____ RECORDS PROVIDED

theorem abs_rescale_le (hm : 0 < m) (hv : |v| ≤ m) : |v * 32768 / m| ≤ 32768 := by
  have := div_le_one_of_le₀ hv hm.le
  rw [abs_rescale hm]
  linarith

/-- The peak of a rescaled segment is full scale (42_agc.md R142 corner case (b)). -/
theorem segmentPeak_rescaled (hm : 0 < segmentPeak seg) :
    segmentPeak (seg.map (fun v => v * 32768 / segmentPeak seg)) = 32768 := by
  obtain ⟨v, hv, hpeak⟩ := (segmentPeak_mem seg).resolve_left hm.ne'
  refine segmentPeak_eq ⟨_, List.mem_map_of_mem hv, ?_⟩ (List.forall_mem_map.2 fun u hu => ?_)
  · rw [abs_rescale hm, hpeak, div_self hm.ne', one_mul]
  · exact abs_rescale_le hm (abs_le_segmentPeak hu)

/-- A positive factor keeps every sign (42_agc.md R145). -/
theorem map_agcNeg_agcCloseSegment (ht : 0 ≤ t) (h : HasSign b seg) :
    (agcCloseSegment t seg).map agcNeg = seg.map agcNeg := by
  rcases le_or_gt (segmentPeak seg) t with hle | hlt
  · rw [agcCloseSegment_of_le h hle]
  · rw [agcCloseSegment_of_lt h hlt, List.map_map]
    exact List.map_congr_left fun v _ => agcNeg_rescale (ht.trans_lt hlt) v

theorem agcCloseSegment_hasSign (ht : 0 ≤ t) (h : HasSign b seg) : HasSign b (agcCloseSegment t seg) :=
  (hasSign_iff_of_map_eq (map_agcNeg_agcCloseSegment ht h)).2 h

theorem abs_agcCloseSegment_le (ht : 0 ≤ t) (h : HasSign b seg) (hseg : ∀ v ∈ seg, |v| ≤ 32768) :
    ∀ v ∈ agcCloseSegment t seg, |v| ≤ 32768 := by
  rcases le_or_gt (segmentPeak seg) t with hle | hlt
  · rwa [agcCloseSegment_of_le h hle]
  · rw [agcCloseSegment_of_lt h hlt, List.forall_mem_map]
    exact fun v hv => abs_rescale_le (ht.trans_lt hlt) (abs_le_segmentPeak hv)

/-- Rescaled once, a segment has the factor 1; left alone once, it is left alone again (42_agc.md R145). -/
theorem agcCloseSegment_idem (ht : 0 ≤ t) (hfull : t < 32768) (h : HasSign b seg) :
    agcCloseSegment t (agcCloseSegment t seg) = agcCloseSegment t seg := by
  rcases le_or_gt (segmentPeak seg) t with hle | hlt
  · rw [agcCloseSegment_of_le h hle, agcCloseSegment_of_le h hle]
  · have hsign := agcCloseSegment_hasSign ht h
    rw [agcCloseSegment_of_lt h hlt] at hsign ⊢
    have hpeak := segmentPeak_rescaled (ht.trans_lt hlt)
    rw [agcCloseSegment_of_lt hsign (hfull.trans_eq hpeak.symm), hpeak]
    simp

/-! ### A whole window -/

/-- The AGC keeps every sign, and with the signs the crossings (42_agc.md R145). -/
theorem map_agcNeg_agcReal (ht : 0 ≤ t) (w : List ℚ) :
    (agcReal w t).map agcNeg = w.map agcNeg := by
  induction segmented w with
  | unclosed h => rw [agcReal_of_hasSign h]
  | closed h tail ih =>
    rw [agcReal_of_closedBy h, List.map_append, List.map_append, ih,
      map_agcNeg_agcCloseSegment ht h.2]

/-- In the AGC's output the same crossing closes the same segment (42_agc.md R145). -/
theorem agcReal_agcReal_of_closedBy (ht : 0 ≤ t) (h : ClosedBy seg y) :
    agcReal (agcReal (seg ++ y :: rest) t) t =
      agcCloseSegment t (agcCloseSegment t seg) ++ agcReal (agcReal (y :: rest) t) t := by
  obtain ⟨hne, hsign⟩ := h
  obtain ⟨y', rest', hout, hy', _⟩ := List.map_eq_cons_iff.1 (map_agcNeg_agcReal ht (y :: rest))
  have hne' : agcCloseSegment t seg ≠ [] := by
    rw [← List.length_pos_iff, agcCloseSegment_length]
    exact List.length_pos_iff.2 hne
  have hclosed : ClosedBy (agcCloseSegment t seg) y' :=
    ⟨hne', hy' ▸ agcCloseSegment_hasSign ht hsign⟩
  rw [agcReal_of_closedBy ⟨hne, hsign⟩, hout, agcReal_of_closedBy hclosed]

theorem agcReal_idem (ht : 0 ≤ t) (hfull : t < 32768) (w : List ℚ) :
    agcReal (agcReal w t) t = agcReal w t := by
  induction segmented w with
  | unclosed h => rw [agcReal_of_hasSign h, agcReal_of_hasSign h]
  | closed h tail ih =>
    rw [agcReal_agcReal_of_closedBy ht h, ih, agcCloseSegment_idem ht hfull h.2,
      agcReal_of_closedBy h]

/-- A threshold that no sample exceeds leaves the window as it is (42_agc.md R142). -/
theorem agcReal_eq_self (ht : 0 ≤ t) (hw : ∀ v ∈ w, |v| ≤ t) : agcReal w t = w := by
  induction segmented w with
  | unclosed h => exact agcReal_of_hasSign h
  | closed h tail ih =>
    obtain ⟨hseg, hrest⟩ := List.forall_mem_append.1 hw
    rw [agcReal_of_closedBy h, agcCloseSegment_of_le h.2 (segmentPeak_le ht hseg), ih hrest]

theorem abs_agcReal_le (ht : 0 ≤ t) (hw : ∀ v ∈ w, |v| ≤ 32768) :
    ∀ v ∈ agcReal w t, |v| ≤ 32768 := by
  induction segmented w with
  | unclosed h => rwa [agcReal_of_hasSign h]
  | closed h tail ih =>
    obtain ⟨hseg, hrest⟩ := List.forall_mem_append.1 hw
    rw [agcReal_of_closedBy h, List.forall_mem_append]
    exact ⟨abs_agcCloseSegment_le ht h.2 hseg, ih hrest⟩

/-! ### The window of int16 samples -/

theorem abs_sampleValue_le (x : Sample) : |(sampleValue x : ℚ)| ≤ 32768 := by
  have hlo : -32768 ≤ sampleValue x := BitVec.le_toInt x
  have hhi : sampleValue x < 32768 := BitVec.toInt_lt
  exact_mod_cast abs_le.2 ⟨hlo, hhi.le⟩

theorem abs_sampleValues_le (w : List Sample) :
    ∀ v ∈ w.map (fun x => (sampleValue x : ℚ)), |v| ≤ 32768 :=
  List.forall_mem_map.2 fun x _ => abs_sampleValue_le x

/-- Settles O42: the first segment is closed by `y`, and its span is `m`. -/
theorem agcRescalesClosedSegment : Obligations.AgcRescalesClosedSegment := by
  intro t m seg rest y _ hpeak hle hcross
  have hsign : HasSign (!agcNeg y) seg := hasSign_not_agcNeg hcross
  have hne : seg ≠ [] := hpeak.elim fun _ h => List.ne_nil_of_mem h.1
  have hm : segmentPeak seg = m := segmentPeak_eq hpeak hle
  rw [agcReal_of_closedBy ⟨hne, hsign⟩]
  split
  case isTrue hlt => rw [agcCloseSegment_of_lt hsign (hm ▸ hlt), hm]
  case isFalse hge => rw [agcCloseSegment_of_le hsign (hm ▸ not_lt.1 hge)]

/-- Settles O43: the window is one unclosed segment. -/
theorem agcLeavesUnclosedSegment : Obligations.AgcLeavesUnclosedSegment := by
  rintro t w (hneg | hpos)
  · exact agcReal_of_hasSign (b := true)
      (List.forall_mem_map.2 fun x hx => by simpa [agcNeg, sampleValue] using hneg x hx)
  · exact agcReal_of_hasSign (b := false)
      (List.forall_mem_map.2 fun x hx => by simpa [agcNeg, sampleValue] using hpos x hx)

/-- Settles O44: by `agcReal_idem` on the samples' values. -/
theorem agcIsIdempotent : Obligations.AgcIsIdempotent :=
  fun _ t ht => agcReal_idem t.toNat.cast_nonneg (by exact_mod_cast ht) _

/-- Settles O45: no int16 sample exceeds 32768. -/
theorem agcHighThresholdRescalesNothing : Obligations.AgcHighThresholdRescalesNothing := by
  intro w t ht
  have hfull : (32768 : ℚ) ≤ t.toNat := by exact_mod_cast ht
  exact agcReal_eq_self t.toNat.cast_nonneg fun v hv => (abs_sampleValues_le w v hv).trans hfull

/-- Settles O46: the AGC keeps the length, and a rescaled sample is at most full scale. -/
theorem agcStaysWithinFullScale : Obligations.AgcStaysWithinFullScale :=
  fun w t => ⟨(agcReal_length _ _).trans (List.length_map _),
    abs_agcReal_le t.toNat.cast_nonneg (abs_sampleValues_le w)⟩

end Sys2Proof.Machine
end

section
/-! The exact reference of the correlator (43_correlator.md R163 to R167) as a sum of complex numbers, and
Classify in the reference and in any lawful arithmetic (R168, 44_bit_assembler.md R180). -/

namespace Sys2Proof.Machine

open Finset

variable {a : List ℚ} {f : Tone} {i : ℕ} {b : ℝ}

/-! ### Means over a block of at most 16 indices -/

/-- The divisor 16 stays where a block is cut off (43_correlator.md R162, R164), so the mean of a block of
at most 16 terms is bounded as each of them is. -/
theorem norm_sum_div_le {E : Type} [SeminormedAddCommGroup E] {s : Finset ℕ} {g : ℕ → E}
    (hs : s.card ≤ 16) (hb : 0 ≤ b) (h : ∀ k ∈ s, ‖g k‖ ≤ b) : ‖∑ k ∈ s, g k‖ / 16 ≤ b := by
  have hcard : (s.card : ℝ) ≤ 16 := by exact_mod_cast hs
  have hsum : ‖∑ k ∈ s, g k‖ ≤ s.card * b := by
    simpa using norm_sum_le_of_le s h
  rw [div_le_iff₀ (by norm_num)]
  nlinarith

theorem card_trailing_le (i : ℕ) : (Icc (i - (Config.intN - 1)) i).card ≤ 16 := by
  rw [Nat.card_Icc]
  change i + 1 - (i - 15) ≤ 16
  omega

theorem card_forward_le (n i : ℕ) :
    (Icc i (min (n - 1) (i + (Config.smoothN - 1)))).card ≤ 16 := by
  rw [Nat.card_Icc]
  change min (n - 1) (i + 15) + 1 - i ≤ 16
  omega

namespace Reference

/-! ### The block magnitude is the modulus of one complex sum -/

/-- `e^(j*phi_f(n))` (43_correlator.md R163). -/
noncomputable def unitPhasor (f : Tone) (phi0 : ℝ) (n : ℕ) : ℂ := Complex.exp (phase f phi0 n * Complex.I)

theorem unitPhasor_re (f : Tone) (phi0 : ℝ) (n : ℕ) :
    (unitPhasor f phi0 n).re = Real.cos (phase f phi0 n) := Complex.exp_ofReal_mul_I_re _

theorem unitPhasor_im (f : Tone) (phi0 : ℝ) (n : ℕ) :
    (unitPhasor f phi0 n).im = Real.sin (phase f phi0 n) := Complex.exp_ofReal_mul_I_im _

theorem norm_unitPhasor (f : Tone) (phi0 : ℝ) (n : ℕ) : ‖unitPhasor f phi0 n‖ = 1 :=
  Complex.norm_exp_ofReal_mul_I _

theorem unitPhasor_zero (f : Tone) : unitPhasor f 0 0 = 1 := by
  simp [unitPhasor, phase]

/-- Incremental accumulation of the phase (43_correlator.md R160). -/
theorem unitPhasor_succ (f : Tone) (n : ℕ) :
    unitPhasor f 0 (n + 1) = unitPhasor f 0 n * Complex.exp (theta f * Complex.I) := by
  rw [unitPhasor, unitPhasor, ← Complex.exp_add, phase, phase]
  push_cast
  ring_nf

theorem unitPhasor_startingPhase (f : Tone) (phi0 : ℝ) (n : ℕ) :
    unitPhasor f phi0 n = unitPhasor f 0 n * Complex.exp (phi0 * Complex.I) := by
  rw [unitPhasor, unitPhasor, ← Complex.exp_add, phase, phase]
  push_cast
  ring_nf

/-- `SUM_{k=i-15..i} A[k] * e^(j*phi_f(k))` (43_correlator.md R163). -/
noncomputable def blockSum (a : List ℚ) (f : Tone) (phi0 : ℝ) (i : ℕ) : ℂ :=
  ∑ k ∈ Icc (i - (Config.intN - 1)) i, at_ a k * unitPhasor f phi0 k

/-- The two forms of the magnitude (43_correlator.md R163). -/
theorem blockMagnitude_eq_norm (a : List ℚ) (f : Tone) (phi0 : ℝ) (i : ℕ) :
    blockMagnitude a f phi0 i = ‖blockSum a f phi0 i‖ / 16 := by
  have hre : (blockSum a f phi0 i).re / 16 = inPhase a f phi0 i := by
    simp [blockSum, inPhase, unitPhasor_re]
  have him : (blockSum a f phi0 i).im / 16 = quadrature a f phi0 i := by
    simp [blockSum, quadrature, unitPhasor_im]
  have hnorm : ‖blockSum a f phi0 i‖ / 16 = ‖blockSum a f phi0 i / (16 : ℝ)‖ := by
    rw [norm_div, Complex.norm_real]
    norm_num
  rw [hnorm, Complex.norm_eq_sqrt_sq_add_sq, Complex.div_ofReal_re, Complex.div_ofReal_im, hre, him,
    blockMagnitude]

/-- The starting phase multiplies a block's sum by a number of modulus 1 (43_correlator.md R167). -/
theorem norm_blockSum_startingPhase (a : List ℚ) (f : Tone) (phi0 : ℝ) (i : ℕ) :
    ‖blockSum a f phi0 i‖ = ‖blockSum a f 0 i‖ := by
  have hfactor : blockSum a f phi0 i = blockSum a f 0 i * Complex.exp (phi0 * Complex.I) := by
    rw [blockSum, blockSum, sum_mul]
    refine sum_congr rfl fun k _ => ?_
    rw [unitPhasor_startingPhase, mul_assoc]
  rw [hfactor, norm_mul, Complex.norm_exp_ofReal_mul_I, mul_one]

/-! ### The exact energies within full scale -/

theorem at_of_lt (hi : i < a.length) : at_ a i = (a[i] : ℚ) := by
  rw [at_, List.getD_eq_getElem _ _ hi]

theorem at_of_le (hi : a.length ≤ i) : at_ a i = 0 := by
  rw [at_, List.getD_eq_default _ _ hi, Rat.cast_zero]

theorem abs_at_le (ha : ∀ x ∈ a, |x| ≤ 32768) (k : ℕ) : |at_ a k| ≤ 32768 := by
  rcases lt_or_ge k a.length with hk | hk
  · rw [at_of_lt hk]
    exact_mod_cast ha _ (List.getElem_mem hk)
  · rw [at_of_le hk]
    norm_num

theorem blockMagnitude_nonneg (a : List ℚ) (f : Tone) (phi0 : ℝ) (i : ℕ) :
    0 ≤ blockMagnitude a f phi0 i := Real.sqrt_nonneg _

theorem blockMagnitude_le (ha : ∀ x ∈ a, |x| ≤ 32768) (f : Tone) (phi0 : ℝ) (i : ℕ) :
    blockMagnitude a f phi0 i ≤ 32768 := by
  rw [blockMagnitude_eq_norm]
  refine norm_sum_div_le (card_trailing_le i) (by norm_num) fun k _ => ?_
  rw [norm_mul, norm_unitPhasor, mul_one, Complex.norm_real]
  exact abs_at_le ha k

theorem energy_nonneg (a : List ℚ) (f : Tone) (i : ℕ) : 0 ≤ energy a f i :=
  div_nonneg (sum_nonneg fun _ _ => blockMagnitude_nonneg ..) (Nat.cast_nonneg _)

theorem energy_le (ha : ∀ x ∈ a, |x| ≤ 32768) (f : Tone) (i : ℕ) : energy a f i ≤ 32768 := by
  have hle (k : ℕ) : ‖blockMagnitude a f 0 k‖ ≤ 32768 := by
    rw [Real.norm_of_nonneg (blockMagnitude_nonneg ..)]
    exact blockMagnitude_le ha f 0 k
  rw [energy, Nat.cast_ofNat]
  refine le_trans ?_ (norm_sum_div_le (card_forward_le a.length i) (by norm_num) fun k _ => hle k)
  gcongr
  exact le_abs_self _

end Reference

________

### WORK TO COMPLETE
Please return every line of the records above that contains the word "toNat".

### SOLUTION FOR THIS PROBLEM
  fun _ t ht => agcReal_idem t.toNat.cast_nonneg (by exact_mod_cast ht) _
  have hfull : (32768 : ℚ) ≤ t.toNat := by exact_mod_cast ht
  exact agcReal_eq_self t.toNat.cast_nonneg fun v hv => (abs_sampleValues_le w v hv).trans hfull
    abs_agcReal_le t.toNat.cast_nonneg (abs_sampleValues_le w)⟩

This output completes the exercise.